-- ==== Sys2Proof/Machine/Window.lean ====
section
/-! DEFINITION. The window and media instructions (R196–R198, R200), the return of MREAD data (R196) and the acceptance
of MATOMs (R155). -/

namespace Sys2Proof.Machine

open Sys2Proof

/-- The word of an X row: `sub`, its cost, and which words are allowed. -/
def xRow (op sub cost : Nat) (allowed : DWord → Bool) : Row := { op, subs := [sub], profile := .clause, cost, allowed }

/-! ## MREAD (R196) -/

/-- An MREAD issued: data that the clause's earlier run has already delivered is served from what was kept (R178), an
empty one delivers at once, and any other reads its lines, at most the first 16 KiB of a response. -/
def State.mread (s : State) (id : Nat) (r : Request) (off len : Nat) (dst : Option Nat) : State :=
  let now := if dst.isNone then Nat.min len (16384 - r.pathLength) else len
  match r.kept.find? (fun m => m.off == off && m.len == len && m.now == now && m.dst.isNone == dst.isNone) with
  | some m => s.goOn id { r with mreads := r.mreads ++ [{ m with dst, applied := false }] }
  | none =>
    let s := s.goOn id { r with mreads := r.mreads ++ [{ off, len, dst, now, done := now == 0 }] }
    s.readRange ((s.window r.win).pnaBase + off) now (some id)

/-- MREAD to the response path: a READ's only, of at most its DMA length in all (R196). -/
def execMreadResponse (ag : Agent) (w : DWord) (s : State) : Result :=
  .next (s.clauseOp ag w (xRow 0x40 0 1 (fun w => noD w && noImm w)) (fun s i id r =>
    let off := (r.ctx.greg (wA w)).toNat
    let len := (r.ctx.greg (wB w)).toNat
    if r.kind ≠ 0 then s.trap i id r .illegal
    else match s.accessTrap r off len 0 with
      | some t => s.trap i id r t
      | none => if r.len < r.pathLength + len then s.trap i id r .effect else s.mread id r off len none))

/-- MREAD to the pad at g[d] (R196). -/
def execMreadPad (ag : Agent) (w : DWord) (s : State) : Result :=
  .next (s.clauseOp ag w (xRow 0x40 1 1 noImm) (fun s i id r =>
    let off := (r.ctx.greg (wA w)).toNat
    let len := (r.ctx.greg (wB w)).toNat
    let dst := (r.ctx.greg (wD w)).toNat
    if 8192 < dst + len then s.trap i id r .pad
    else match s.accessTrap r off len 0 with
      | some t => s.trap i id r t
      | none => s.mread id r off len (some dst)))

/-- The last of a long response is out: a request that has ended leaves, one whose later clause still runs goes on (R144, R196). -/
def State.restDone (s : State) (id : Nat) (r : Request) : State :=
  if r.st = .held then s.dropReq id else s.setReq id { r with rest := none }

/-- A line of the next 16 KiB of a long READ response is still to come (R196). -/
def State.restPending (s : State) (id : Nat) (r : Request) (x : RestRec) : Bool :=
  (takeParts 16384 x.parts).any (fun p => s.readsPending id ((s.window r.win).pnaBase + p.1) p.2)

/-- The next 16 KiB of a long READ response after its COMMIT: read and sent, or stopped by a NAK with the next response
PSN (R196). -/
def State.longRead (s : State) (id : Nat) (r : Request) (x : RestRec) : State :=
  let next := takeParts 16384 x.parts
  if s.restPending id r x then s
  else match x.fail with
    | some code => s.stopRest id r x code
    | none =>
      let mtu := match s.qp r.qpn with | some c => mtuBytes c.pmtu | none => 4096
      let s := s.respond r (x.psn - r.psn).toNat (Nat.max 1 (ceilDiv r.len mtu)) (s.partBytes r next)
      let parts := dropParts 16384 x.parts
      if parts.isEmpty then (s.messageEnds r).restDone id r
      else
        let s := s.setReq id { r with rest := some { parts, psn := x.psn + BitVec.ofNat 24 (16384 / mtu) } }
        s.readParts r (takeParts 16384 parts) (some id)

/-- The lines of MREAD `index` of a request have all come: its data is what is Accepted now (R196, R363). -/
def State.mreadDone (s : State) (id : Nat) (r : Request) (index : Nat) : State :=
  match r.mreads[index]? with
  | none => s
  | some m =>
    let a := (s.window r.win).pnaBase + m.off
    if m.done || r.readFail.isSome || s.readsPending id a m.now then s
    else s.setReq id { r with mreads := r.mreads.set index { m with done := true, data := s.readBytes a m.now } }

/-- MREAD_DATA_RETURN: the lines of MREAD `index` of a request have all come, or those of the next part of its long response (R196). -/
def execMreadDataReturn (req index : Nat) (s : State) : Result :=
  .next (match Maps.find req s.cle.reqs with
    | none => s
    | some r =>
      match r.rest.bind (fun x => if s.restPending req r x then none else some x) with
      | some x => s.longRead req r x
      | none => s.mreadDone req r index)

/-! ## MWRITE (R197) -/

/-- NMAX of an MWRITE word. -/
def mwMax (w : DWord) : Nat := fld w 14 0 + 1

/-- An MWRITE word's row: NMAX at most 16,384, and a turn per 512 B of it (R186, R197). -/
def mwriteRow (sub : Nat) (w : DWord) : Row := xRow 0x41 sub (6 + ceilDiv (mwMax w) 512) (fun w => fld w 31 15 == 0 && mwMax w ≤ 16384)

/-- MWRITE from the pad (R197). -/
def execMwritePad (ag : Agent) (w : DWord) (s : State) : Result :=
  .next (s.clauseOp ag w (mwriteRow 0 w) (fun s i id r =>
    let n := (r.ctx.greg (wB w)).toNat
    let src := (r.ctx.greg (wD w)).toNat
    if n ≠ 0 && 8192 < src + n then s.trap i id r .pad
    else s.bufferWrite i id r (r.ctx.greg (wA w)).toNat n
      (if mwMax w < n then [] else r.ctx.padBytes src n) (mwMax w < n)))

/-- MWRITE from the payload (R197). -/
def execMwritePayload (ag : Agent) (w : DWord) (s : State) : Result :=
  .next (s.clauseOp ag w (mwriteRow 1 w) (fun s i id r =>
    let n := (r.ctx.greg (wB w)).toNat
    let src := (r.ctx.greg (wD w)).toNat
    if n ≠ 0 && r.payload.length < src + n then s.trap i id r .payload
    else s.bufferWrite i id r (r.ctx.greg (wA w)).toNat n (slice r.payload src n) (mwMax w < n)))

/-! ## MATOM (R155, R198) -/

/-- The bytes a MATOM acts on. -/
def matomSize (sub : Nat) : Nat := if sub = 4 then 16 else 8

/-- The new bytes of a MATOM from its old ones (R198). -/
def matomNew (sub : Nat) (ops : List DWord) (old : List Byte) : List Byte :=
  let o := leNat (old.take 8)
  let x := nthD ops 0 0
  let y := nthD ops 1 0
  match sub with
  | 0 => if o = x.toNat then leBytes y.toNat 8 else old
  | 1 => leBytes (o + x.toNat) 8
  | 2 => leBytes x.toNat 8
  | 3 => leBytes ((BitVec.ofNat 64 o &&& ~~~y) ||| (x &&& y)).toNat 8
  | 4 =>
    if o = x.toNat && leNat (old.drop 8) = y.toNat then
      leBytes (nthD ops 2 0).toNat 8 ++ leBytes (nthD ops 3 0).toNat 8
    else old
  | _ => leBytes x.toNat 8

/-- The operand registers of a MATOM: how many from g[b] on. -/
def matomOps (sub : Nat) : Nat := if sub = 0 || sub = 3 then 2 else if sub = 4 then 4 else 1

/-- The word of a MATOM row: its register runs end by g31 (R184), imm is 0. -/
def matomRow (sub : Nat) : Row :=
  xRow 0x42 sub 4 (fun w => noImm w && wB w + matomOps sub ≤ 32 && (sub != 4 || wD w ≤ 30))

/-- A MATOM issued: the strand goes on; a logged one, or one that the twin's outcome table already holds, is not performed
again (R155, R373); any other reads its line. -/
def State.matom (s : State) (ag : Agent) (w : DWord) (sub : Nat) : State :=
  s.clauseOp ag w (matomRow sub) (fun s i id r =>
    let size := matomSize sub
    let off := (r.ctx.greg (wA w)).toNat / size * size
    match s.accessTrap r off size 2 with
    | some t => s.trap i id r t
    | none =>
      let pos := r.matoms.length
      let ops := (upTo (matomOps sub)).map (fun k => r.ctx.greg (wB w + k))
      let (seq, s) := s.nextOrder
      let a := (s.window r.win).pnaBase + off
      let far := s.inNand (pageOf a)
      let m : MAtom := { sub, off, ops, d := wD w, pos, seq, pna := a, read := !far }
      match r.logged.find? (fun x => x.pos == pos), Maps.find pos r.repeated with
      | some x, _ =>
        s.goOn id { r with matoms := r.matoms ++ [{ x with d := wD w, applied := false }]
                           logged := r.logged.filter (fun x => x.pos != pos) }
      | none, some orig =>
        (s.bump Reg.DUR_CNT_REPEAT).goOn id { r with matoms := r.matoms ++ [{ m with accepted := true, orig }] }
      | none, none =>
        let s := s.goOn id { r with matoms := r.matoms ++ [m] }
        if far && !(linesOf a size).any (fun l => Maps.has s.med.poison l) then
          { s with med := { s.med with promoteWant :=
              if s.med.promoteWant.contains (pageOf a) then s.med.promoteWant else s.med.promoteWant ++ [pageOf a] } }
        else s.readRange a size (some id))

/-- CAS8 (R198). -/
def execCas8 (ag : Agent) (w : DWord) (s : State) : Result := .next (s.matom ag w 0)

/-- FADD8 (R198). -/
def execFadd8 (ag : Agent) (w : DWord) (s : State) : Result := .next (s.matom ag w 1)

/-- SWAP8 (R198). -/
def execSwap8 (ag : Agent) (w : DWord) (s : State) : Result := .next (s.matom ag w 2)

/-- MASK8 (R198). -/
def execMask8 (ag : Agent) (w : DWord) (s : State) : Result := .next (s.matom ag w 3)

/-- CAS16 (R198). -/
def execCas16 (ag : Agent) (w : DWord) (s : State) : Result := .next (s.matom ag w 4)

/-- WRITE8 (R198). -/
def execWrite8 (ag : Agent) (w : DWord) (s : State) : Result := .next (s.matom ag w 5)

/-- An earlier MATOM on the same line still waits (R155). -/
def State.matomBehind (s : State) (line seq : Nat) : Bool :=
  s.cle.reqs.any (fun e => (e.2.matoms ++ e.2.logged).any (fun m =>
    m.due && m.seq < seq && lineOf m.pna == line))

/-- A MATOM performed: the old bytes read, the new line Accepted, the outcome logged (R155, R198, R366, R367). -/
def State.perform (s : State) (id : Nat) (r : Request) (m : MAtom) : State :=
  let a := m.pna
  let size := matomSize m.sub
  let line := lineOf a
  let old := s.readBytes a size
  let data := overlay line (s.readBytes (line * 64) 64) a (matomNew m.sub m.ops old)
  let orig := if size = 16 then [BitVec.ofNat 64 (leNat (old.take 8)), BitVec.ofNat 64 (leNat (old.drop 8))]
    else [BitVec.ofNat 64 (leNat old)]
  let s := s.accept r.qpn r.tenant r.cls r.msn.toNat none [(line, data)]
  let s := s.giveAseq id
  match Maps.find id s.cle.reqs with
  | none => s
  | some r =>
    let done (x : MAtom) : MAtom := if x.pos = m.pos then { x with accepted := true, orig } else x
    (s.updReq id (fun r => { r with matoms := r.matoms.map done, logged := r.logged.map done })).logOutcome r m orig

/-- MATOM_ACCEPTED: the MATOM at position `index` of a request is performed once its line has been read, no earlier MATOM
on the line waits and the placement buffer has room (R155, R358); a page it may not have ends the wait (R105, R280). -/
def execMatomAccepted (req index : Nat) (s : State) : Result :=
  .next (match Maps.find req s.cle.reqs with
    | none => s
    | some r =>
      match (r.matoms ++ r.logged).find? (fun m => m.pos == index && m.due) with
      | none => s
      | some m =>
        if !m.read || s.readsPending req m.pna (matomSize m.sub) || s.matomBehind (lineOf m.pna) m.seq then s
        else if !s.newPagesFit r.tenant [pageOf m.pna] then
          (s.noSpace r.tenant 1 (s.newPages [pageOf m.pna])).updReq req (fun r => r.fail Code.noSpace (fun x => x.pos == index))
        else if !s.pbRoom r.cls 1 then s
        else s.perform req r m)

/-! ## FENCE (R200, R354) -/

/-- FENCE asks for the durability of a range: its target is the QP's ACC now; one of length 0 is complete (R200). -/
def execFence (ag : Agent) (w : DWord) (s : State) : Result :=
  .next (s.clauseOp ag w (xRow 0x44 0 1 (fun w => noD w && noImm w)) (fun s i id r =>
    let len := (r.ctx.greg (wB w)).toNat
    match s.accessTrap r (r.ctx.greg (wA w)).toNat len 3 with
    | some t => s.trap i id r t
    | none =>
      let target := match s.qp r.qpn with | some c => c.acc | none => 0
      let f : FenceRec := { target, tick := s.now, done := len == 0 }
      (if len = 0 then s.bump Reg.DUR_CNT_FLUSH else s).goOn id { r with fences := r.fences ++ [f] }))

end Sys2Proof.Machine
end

==

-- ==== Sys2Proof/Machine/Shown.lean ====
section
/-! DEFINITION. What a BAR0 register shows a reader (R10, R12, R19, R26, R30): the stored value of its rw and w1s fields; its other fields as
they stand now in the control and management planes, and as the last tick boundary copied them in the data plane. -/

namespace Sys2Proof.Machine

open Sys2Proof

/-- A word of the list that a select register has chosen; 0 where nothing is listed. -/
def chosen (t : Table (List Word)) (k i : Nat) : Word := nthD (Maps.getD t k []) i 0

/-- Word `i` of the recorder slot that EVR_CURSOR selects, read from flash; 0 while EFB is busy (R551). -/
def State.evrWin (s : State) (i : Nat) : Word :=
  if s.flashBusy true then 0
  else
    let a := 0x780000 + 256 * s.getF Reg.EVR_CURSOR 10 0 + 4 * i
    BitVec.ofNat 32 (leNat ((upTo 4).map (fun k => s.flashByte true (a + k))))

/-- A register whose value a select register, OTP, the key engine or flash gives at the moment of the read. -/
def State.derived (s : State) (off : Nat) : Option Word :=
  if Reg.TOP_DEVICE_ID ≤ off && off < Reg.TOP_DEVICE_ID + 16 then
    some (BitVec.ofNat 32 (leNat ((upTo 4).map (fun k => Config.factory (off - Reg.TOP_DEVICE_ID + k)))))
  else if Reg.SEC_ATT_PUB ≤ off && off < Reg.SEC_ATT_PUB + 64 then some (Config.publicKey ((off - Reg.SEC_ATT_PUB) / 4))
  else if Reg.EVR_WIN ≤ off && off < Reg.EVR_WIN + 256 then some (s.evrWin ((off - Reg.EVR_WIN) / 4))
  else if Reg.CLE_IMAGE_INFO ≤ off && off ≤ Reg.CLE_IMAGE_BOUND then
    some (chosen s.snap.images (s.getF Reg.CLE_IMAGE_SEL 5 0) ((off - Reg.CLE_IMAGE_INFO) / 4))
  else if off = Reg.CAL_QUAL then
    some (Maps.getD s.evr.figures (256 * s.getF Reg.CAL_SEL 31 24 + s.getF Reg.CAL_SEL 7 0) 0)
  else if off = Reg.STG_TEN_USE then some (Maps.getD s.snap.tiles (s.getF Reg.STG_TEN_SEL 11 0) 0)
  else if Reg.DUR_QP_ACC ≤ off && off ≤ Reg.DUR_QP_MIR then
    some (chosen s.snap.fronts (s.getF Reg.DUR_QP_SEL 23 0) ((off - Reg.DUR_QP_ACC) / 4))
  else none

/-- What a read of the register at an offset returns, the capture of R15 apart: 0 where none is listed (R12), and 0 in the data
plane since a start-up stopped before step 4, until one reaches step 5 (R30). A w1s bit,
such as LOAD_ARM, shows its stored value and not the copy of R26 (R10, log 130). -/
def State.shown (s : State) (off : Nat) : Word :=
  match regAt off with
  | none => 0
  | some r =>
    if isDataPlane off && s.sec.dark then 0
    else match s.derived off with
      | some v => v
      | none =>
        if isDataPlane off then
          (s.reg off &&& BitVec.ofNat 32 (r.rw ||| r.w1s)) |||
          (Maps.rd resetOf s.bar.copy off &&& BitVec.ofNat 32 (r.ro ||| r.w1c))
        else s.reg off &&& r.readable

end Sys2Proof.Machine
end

**Exercise prompt**
Working from the material above, restate word for word the lines between the line with "-- ==== Sys2Proof/Machine/Window.lean" and the line with "all (R196). -/", both included, and only those.

**Your response**
-- ==== Sys2Proof/Machine/Window.lean ====
section
/-! DEFINITION. The window and media instructions (R196–R198, R200), the return of MREAD data (R196) and the acceptance
of MATOMs (R155). -/

namespace Sys2Proof.Machine

open Sys2Proof

/-- The word of an X row: `sub`, its cost, and which words are allowed. -/
def xRow (op sub cost : Nat) (allowed : DWord → Bool) : Row := { op, subs := [sub], profile := .clause, cost, allowed }

/-! ## MREAD (R196) -/

/-- An MREAD issued: data that the clause's earlier run has already delivered is served from what was kept (R178), an
empty one delivers at once, and any other reads its lines, at most the first 16 KiB of a response. -/
def State.mread (s : State) (id : Nat) (r : Request) (off len : Nat) (dst : Option Nat) : State :=
  let now := if dst.isNone then Nat.min len (16384 - r.pathLength) else len
  match r.kept.find? (fun m => m.off == off && m.len == len && m.now == now && m.dst.isNone == dst.isNone) with
  | some m => s.goOn id { r with mreads := r.mreads ++ [{ m with dst, applied := false }] }
  | none =>
    let s := s.goOn id { r with mreads := r.mreads ++ [{ off, len, dst, now, done := now == 0 }] }
    s.readRange ((s.window r.win).pnaBase + off) now (some id)

/-- MREAD to the response path: a READ's only, of at most its DMA length in all (R196). -/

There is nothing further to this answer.